I confronti sono un'ipersemplificazione della complessità di noi esseri umani. Il
miglior paragone che possiamo fare è solo relativo a cosa stiamo facendo questo preciso
istante rispetto allo scorso mese o anno. Attraverso questo metodo di confronto è
possibile valutare in primo luogo le nostre abilità individuali in relazione alle circostanze.

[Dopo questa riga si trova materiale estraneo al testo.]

-- ==== Sys2Proof/Laws/Table.lean ====
section
/-! SUPPORT. What the shared operations over the table and the Poll Ring can do: the slots and addresses that bytes name, a read
after a write, the searches of the table, and all that a walk can change. -/
namespace Sys2Proof.Machine

/-! ### Bytes that name slots and addresses -/

/-- A byte of 0..63 names that slot. -/
theorem slotOf_eq_some {b : Byte} {n : Slot} : slotOf b = some n ↔ b.toNat = n.val := by
  have hn : n.val < 64 := n.isLt
  unfold slotOf
  by_cases h : b.toNat < 64
  · rw [dif_pos h]
    constructor
    · intro hs
      injection hs with hs
      exact congrArg Fin.val hs
    · intro hv
      exact congrArg some (Fin.ext hv)
  · rw [dif_neg h]
    constructor
    · intro hs; cases hs
    · intro hv; omega

/-- A byte of 64 or more names no slot. -/
theorem slotOf_eq_none {b : Byte} : slotOf b = none ↔ 64 ≤ b.toNat := by
  unfold slotOf
  by_cases h : b.toNat < 64
  · rw [dif_pos h]; simp; omega
  · rw [dif_neg h]; simp; omega

/-- The byte of a number a byte has is that byte. -/
theorem byteOf_toNat {b : Byte} {m : Nat} (h : b.toNat = m) : byteOf m = b := by
  subst h; simp [byteOf]

/-- A byte of 1..126 names that address. -/
theorem addressOf_of_number {b : Byte} {a : Address} (h : b.toNat = addressNumber a) : addressOf b = some a := by
  have ha : a.val < 126 := a.isLt
  have hn : addressNumber a = a.val + 1 := rfl
  unfold addressOf addressOfNat
  rw [dif_pos (by omega)]
  exact congrArg some (Fin.ext (by show b.toNat - 1 = a.val; omega))

/-- A byte outside 1..126 names no address. -/
theorem addressOf_outside {b : Byte} (h : b.toNat < 1 ∨ 126 < b.toNat) : addressOf b = none := by
  unfold addressOf addressOfNat
  rw [dif_neg (by omega)]

/-! ### A read after a write -/

/-- A slot reads as written, and every other slot as before. -/
@[simp] theorem State.putLease_lease (n : Slot) (l : Option Lease) (s : State) (m : Slot) :
    (s.putLease n l).lease m = if m = n then l else s.lease m := by
  unfold State.putLease State.lease
  rcases eq_or_ne m n with rfl | h
  · simp
  · simp only [h, if_false]
    exact Vector.getElem_set_ne n.isLt m.isLt (fun e => h (Fin.ext e.symm))

/-- An address reads as written, and every other address as before. -/
@[simp] theorem State.putEntry_entry (a : Address) (e : AddrEntry) (s : State) (b : Address) :
    (s.putEntry a e).entry b = if b = a then e else s.entry b := by
  unfold State.putEntry State.entry
  rcases eq_or_ne b a with rfl | h
  · simp
  · simp only [h, if_false]
    exact Vector.getElem_set_ne a.isLt b.isLt (fun x => h (Fin.ext x.symm))

/-- Writing an address leaves every lease. -/
@[simp] theorem State.putEntry_lease (a : Address) (e : AddrEntry) (s : State) (n : Slot) :
    (s.putEntry a e).lease n = s.lease n := rfl

/-- Writing a slot leaves every address. -/
@[simp] theorem State.putLease_entry (n : Slot) (l : Option Lease) (s : State) (a : Address) :
    (s.putLease n l).entry a = s.entry a := rfl

/-- A slot carries the reasons written, and every other slot those it had. -/
theorem State.setReasons_changes (n : Slot) (r : BitVec 3) (s : State) (m : Slot) :
    (s.setReasons n r).causes.changes[m] = if m = n then r else s.causes.changes[m] := by
  unfold State.setReasons
  rcases eq_or_ne m n with rfl | h
  · simp
  · simp only [h, if_false]
    exact Vector.getElem_set_ne n.isLt m.isLt (fun x => h (Fin.ext x.symm))

/-- A slot handed over keeps the reasons it had and gains one; every other slot keeps its own (R211). -/
theorem State.handOver_changes (n : Slot) (r : Reason) (s : State) (m : Slot) :
    (s.handOver n r).causes.changes[m] = if m = n then s.causes.changes[m] ||| r.mask else s.causes.changes[m] := by
  have h := s.setReasons_changes n (s.causes.changes[n] ||| r.mask) m
  unfold State.handOver State.raise
  rw [show (s.setReasons n (s.causes.changes[n] ||| r.mask)).causes.changes[m] = _ from h]
  split
  · rename_i e; subst e; rfl
  · rfl

/-! ### Whole changes of a lease -/

/-- A new lease stands in its slot alone. -/
theorem State.createLease_lease (n : Slot) (l : Lease) (s : State) (m : Slot) :
    (s.createLease n l).lease m = if m = n then some l else s.lease m := by
  simp [State.createLease]

/-- A new lease holds its address alone. -/
theorem State.createLease_entry (n : Slot) (l : Lease) (s : State) (a : Address) :
    (s.createLease n l).entry a = if a = l.address then .held n else s.entry a := by
  simp [State.createLease]

/-- A changed lease keeps all but its state, and every other lease all of it. -/
theorem State.changeStatus_lease (n : Slot) (l : Lease) (st : LeaseStatus) (s : State) (m : Slot) :
    (s.changeStatus n l st).lease m = if m = n then some { l with status := st } else s.lease m := by
  simp [State.changeStatus]

/-- A freed slot is FREE, and every other lease stands. -/
theorem State.vacate_lease (n : Slot) (l : Lease) (q : Nat) (s : State) (m : Slot) :
    (s.vacate n l q).lease m = if m = n then none else s.lease m := by
  simp [State.vacate]

/-- The address of a freed lease takes the quarantine, and every other entry stands. -/
theorem State.vacate_entry (n : Slot) (l : Lease) (q : Nat) (s : State) (a : Address) :
    (s.vacate n l q).entry a = if a = l.address then quarantineEntry q else s.entry a := by
  simp [State.vacate]

/-- A slot that has left the ring is no member, and the others keep their order. -/
theorem State.leaveRing_slots (n : Slot) (s : State) :
    (s.leaveRing n).poll.slots = s.poll.slots.filter (fun m => decide (m ≠ n)) := by
  simp [State.leaveRing, Scheduler.slots, List.filter_map, Function.comp_def]

/-! ### The searches of the table -/

/-- The first of the numbers below `k` that has a property is the lowest. -/
theorem find_finRange {k : Nat} {p : Fin k → Bool} {n : Fin k} (hp : p n = true) (hm : ∀ m, m < n → p m = false) :
    (List.finRange k).find? p = some n := by
  cases hf : (List.finRange k).find? p with
  | none => rw [List.find?_eq_none] at hf; exact absurd hp (hf n (List.mem_finRange n))
  | some m =>
    rw [List.find?_eq_some_iff_getElem] at hf
    obtain ⟨hpm, i, hi, he, hlt⟩ := hf
    have hi' : i < k := by simpa using hi
    have hmi : m = ⟨i, hi'⟩ := by rw [← he]; simp
    rcases lt_trichotomy m n with h | h | h
    · exact absurd hpm (by simp [hm m h])
    · rw [h]
    · have hn : n.val < i := by rw [hmi] at h; exact h
      have := hlt n.val hn
      simp [hp] at this

/-- An identity that no lease holds is not found. -/
theorem findIdentity_none {s : State} {x : Identity} (h : ∀ n : Slot, ∀ l ∈ s.lease n, l.identity ≠ x) :
    s.findIdentity x = none := by
  unfold State.findIdentity
  rw [List.find?_eq_none]
  intro n _
  cases hl : s.lease n with
  | none => simp
  | some l => simpa using h n l hl

/-- The lease that holds an identity is found, when no two leases hold the same (R4). -/
theorem findIdentity_some {s : State} {x : Identity} {n : Slot} {l : Lease} (hu : s.IdentitiesUnique)
    (hl : s.lease n = some l) (hx : l.identity = x) : s.findIdentity x = some n := by
  unfold State.findIdentity
  refine find_finRange (by simp [hl, hx]) (fun m hm => ?_)
  cases hk : s.lease m with
  | none => rfl
  | some k =>
    by_cases he : k.identity = x
    · exact absurd (hu m n k hk l hl (he.trans hx.symm)) (ne_of_lt hm)
    · simpa using he

/-- With every slot in use there is no FREE slot. -/
theorem freeSlot_none {s : State} (h : ∀ n : Slot, s.lease n ≠ none) : s.freeSlot = none := by
  unfold State.freeSlot
  rw [List.find?_eq_none]
  intro n _
  simpa using h n

/-- The lowest FREE slot is found (R5). -/
theorem freeSlot_some {s : State} {n : Slot} (hn : s.lease n = none) (hm : ∀ m : Slot, m < n → s.lease m ≠ none) :
    s.freeSlot = some n :=
  find_finRange (by simp [hn]) (fun m h => by simpa [Option.isSome_iff_ne_none] using hm m h)

/-- A hint that names a FREE address is chosen (R11). -/
theorem chooseAddress_hint {s : State} {hint : Byte} {a : Address} (h : hint.toNat = addressNumber a)
    (hf : s.entry a = .free) : s.chooseAddress hint = some a := by
  simp [State.chooseAddress, addressOf_of_number h, hf]

/-- With a hint that names no FREE address the lowest FREE address is chosen (R11). -/
theorem chooseAddress_lowest {s : State} {hint : Byte} {a : Address}
    (h : ∀ b : Address, hint.toNat = addressNumber b → s.entry b ≠ .free) (hf : s.entry a = .free)
    (hm : ∀ b : Address, b < a → s.entry b ≠ .free) : s.chooseAddress hint = some a := by
  have hl : allAddresses.find? (fun b => s.entry b == .free) = some a :=
    find_finRange (by simp [hf]) (fun b hb => by simpa using hm b hb)
  unfold State.chooseAddress
  cases hh : addressOf hint with
  | none => simpa using hl
  | some b =>
    have hb : hint.toNat = addressNumber b := by
      unfold addressOf addressOfNat at hh
      split at hh
      · injection hh with hh; rw [← hh]; simp [addressNumber]; omega
      · cases hh
    simp only [h b hb, if_false]
    exact hl

/-- With no FREE address none is chosen (R11). -/
theorem chooseAddress_none {s : State} {hint : Byte} (h : ∀ a : Address, s.entry a ≠ .free) :
    s.chooseAddress hint = none := by
  have hl : allAddresses.find? (fun b => s.entry b == .free) = none := by
    rw [List.find?_eq_none]
    intro b _
    simpa using h b
  unfold State.chooseAddress
  cases addressOf hint with
  | none => simpa using hl
  | some b => simp only [h b, if_false]; exact hl

end Sys2Proof.Machine
end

6. Cercare disperatamente di compiacere gli altri


Un comportamento focalizzato esclusivamente a compiacere gli altri trova origine nel desiderio di volere
che le persone ci apprezzino e nell'eccessiva considerazione che viene data a cosa
pensano gli altri a discapito del nostro tempo, delle nostre energie e della nostra autostima. Un
comportamento simile può svilupparsi come risposta a vissuti durante l'infanzia di maltrattamento psicologico
da parte di genitori narcisisti.
Dalla ricerca è emerso che bambini che hanno subito violenza sono più bravi a riconoscere espressioni
facciali della rabbia rispetto a bambini che non hanno subito violenza. Il cervello di un bambino che ha subito
violenza costruisce un'impalcatura propensa a compiacere gli altri in modo tale che non si arrabbino e gli/le
possano fare del male.

Un altro scopo del compiacere l'altro può essere finalizzata ad evitare il rifiuto o l'abbandono. Se si è
cresciuti con un genitore depresso o con problemi legati alla dipendenza , è probabile che si impari a
riconoscere che l'unico modo per avere attenzione da parte dell'altro è quando ci prendiamo cura di lei/lui o
quando soddisfiamo i suoi bisogni.
Stare sempre a gratificare gli altri o ad incontrare esclusivamente i loro bisogni è un utilizzo inadeguato
dell'empatia. Sapere cosa provano gli altri non significa che è nostro dovere farli stare meglio.
Siamo sempre liberi di fare una scelta: è importante tenere in considerazione il costo che
implica assecondare in ogni occasione i bisogni dell'altro, se comporta un aumento di
stress, se calpesta le nostre esigenze, se ci allontana dai nostri obiettivi personali.

È importante stabilire dei limiti ed imparare a dire no quando è necessario, imparare a dare la


giusta priorità, bilanciando i bisogni degli altri con i propri. È importante scegliere con cura le persone di cui
ci circondiamo, allontanando quelle che possono utilizzarci esclusivamente per i loro interessi.